Se si fa invece il punto sulla condizione femminile oggi in Italia, vanno ricordate le due leggi madre, aborto e divorzio, rispettivamente del 1970 e del 1978 – forse le più discusse e controverse, ma molto importanti per l'emancipazione femminile, vanno evidenziate anche normative di allora meno note ma egualmente significative: come la legge del 1975 che, riformando il diritto di famiglia, stabilisce la parità tra i coniugi (mentre la piena parità giuridica tra i figli nati dentro e fuori il matrimonio arriverà solo nel 2012). O quella legge del 1981, grazie alla quale sparisce dal diritto penale il cosiddetto “delitto d’onore”.

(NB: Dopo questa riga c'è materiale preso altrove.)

-- ==== Sys2Proof/Machine/SysCmds.lean ====
section
/-! DEFINITION. System opcodes of 02_command_protocol: PING, GET_INFO, CTX_RESET, UNIT_CLAIM, CTX_CONFIG. -/

namespace Sys2Proof.Machine

/-- PING (R67): TB and the echo; no effect but the notification credit its header grants. -/
def pingSpec : OpSpec :=
  { code := 0x0001, kind := .now, solo := true, data := true, units := noUnits, priv := 0, access := noAccess,
    okLen := fun b => decide (b.length ≤ 4056), resv := noResv, range := noRange, check := noCheck, anvil := notAnvil, recs := fun _ _ => 0,
    maxData := fun b => 8 + b.length,
    run := answer (fun r s => le 6 s.tbNow.toNat ++ zeros 2 ++ r.b) }

def getInfoSpec : OpSpec := readSpec 0x0002 0 0 [] noCheck 40 (fun r s =>
    let x := s.cx r.h.ctx
    le 2 0x6418 ++ [if Config.variantK then 0x4B else 0x53, 1, Config.hearthRev, Config.anvilRev, 0, 0] ++ le 8 Config.uid.toNat
      ++ le 4 s.fwVer ++ [BitVec.ofNat 8 s.upd.active, BitVec.ofNat 8 s.com.mode] ++ le 2 s.link.epoch.toNat ++ le 6 s.clk.frameTb.toNat
      ++ [BitVec.ofNat 8 r.h.ctx, BitVec.ofNat 8 (ctxPriv x)] ++ le 4 ((s.sched.img.map imgSchedId).getD 0)
      ++ le 2 (unitCount 6) ++ le 2 (ctxFree x))

/-- CTX_RESET (R104, R685): the reset is noted; it starts at the next commit point. -/
def ctxResetSpec : OpSpec :=
  { code := 0x0030, kind := .now, solo := true, data := false, units := noUnits, priv := 0,
    access := fun r s => if rd r.b 0 1 = r.h.ctx || ctxPriv (s.cx r.h.ctx) = 2 then none else some (.denied, 0xFFFF)
    okLen := lenIs 4, resv := fun _ => [(1, 3, 0xFFFFFF)],
    range := fun r s => let t := rd r.b 0 1; if t = 0 || t > 15 || !(ctxEnabled (s.cx t)) then some 16 else none
    check := fun r s => if ctxResetting (s.cx (rd r.b 0 1)) then some (.busy, 0) else none
    anvil := notAnvil, recs := fun _ _ => 0, maxData := fun _ => 0,
    run := fun r s =>
      { st := onCtx (rd r.b 0 1) (fun x =>
          { x with reset := some (match x.reset with
              | some y => { y with more := y.more ++ [(r.h.ctx, r.h.seq)] }
              | none => { requester := r.h.ctx, reqSeq := r.h.seq, op := 0x0030, started := false, returned := 0, cfg := none, more := [] }) }) s,
        status := .pending, detail := 0, data := [] } }

/-- The channels of a bridge pair in BRIDGE mode (R94): the partner that moves with a channel. -/
def bridgePartner (s : State) (t i : Nat) : Option Nat :=
  if t = 1 ∧ 48 ≤ i ∧ bits (rd (s.com.chCfgOf i) 1 1) 0 3 = 4 then some (if i % 2 = 0 then i + 1 else i - 1) else none

/-- A unit passes to another owner (R94, R96, R120); naming the present owner is no change of owner (R165). -/
def transferUnit (t i o : Nat) (s : State) : State :=
  if s.owner t i = o then s else
  let s' := if t = 3 then handQueue i o s else giveUnit t i o s
  match bridgePartner s t i with
  | some p => giveUnit t p o s'
  | none => s'

/-- UNIT_CLAIM (R105): who may name whom. -/
def claimAccess (r : Req) (s : State) : Option (Status × Nat) :=
  let t := rd r.b 0 1
  let i := unitIx r.b
  let o := s.owner t i
  let new := rd r.b 6 1
  if t = 3 && reservedQueue i then some (.denied, 0)
  else if ctxPriv (s.cx r.h.ctx) = 2 then none
  else if (new = r.h.ctx && o = 0) || (new = 0 && o = r.h.ctx) then none
  else some (.denied, o)

def unitClaimSpec : OpSpec :=
  { code := 0x0031, kind := .commit, solo := false, data := true, units := fun _ => [{ off := 0, types := [1, 2, 3, 4, 5, 6, 7], own := false }],
    priv := 1, access := claimAccess, okLen := lenIs 8, resv := fun _ => [(7, 1, 0xFF)],
    range := fun r s =>
      let n := rd r.b 6 1
      if n = 0 || (decide (n ≤ 15) && ctxEnabled (s.cx n) && decide (1 ≤ ctxPriv (s.cx n))) then none else some 22
    check := noCheck, anvil := notAnvil, recs := fun _ _ => 0, maxData := fun _ => 2,
    run := fun r s =>
      let s := transferUnit (rd r.b 0 1) (unitIx r.b) (rd r.b 6 1) s
      { st := s, status := .ok, detail := 0, data := genOct s (rd r.b 0 1) (unitIx r.b) },
    fin := fun r s _ => genOct s (rd r.b 0 1) (unitIx r.b) }

/-- A CTX_CFG record on its own (R90). -/
def ctxCfgResv : List (Nat × Nat × Nat) := [(1, 1, 0xC0), (2, 1, 0xF8), (3, 1, 0xFF), (10, 2, 0xF000)]

/-- The context as its record in force and the record that waits for its reset have it (R91, R106). -/
def ctxForms (x : Ctx) : List Ctx :=
  match x.reset with
  | some { cfg := some b, .. } => [x, { x with cfg := b }]
  | _ => [x]

/-- Ranges of a CTX_CFG (R90, R91, R118), against every other context's record in force and the one that waits for a reset. -/
def ctxCfgRange (s : State) (b : Rec) : Option Nat :=
  let id := rd b 0 1
  let tr := bits (rd b 1 1) 0 4
  let lim (v : Nat) : Bool := if tr = 0 then v = 0 else decide (8 ≤ v ∧ v ≤ 1024)
  let others := ((List.range 16).filter (fun c => decide (1 ≤ c) && c ≠ id)).flatMap (fun c => (ctxForms (s.cx c)).filter ctxEnabled)
  let clash := others.any (fun y =>
    ctxTransport y = tr && (decide (3 ≤ tr) || (sub y.cfg 4 6 = sub b 4 6 && sub y.cfg 10 2 = sub b 10 2)))
  let access := tr ≠ 0 && bit (rd b 2 1) 1 && others.any ctxAccess
  let sum := limitSum { s with ctxs := tmod ctxDef s.ctxs id (fun x => { x with cfg := b, reset := none }) } 65536 0
  firstBad [(16, decide (1 ≤ id ∧ id ≤ 15)), (17, decide (tr ≤ 4) && decide (bits (rd b 1 1) 4 2 ≤ 2) && !(tr ≠ 0 && clash)), (18, !access),
    (20, !(decide (3 ≤ tr) && rd b 4 6 ≠ 0)), (28, lim (rd b 12 2) && decide (sum ≤ 65536)), (30, lim (rd b 14 2))]

/-- A CTX_CFG record takes force (R106): stored, and held from then on. -/
def applyCtxCfg (b : Rec) (s : State) : State :=
  onCom (fun c => { c with ctxCfg := tput (fun _ => zeros 16) c.ctxCfg (rd b 0 1) b }) (onCtx (rd b 0 1) (fun x => { x with cfg := b }) s)

/-- A CTX_CONFIG applied at the commit point in progress resets the context: its reset takes effect at this commit point (R685). -/
def ctxConfigured (x : Ctx) : Bool := match x.reset with | some y => y.cfg.isSome | none => false

/-- CTX_CONFIG (R106): a disabled context takes the record at the commit point; an enabled one is reset first and takes it at CTX_RESET_DONE. -/
def ctxConfigSpec : OpSpec :=
  { code := 0x0032, kind := .commit, solo := true, data := false, units := noUnits, priv := 2, access := noAccess, okLen := lenIs 16,
    resv := fun _ => ctxCfgResv, range := fun r s => ctxCfgRange s r.b,
    check := fun r s =>
      if rd r.b 0 1 = r.h.ctx then some (.state, 0)
      else if ctxResetting (s.cx (rd r.b 0 1)) || ctxConfigured (s.cx (rd r.b 0 1)) then some (.busy, 0)
      else (ctxCfgRange s r.b).map (fun x => (.range, x)),
    anvil := notAnvil, recs := fun _ _ => 0, maxData := fun _ => 0,
    run := fun r s =>
      let c := rd r.b 0 1
      if ctxEnabled (s.cx c) then
        { st := onCtx c (fun x =>
            { x with reset := some { requester := r.h.ctx, reqSeq := r.h.seq, op := 0x0032, started := false, returned := 0, cfg := some r.b, more := [] } }) s,
          status := .pending, detail := 0, data := [] }
      else { st := applyCtxCfg r.b s, status := .ok, detail := 0, data := [] } }

end Sys2Proof.Machine
end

Vanno ricordate le misure che hanno introdotto forme di tutela specifiche per le donne e le mamme lavoratrici, prive di qualsiasi aiuto fino al 1950: è di quell’anno, infatti, la legge che vieta il licenziamento fino al primo anno del bambino e introduce il trattamento economico dopo il parto.
Nel 1956, arriva la legge sulla parità retributiva tra uomo e donna, mentre nel 1963 si dichiarano nulle le cosiddette “clausole di nubilato” nei contratti di lavoro, che molte donne erano costrette a firmare e si consente alle donne pieno accesso a tutte le professioni e agli impieghi pubblici.
Nel 1971, viene varata dal Parlamento Italiano la Legge n. 1204, a tutela delle lavoratrici madri. Si tratta di una legge di straordinaria ampiezza sociale, che valorizza la maternità, senza costringere la donna a rinunciare al lavoro; sono una serie di norme la tutelano sia economicamente che sul versante della salute e le consentono di allevare un figlio nei primi mesi di vita e oltre.
Importanti, in questa direzione, anche le leggi che istituiscono la scuola pubblica gratuita per tutti i bambini dai tre ai sei anni, denominata scuola materna e gli asili nido comunali, oppure leggi per la parità tra padri e madri nei congedi parentali (1983), infine l’indennità di maternità per le lavoratrici autonome (1987) e per quelle disoccupate (1998).
E poi ci sono, ovviamente, le leggi per fermare le violenze nei confronti delle donne: quella del 1996, quando finalmente e tardivamente, la violenza sessuale diventa reato contro la persona e non contro la moralità pubblica, quando si stabiliscono pene gravi per chi compie violenza; e quella del 2009 che introduce il reato di stalking, per arrivare a quella contro il femminicidio approvata di recente nel 2013 dal Parlamento.
Il bilancio però, a quasi settant’anni dall’Assemblea costituente, primo evidente baluardo dell’emancipazione femminile in Italia, resta ancora amaro. Da alcuni anni si vive un lento, ma inesorabile arretramento, non solo sul rispetto dei diritti acquisiti, ma anche sulla conquista di nuovi ed è bene rilevare che questo fenomeno tocca ambedue i sessi e crea sconcerto l’indifferenza, l’insensibilità, il disinteresse, l’apatia e lo stoicismo che domina le passioni, che regnano nelle giovani generazioni d’oggi.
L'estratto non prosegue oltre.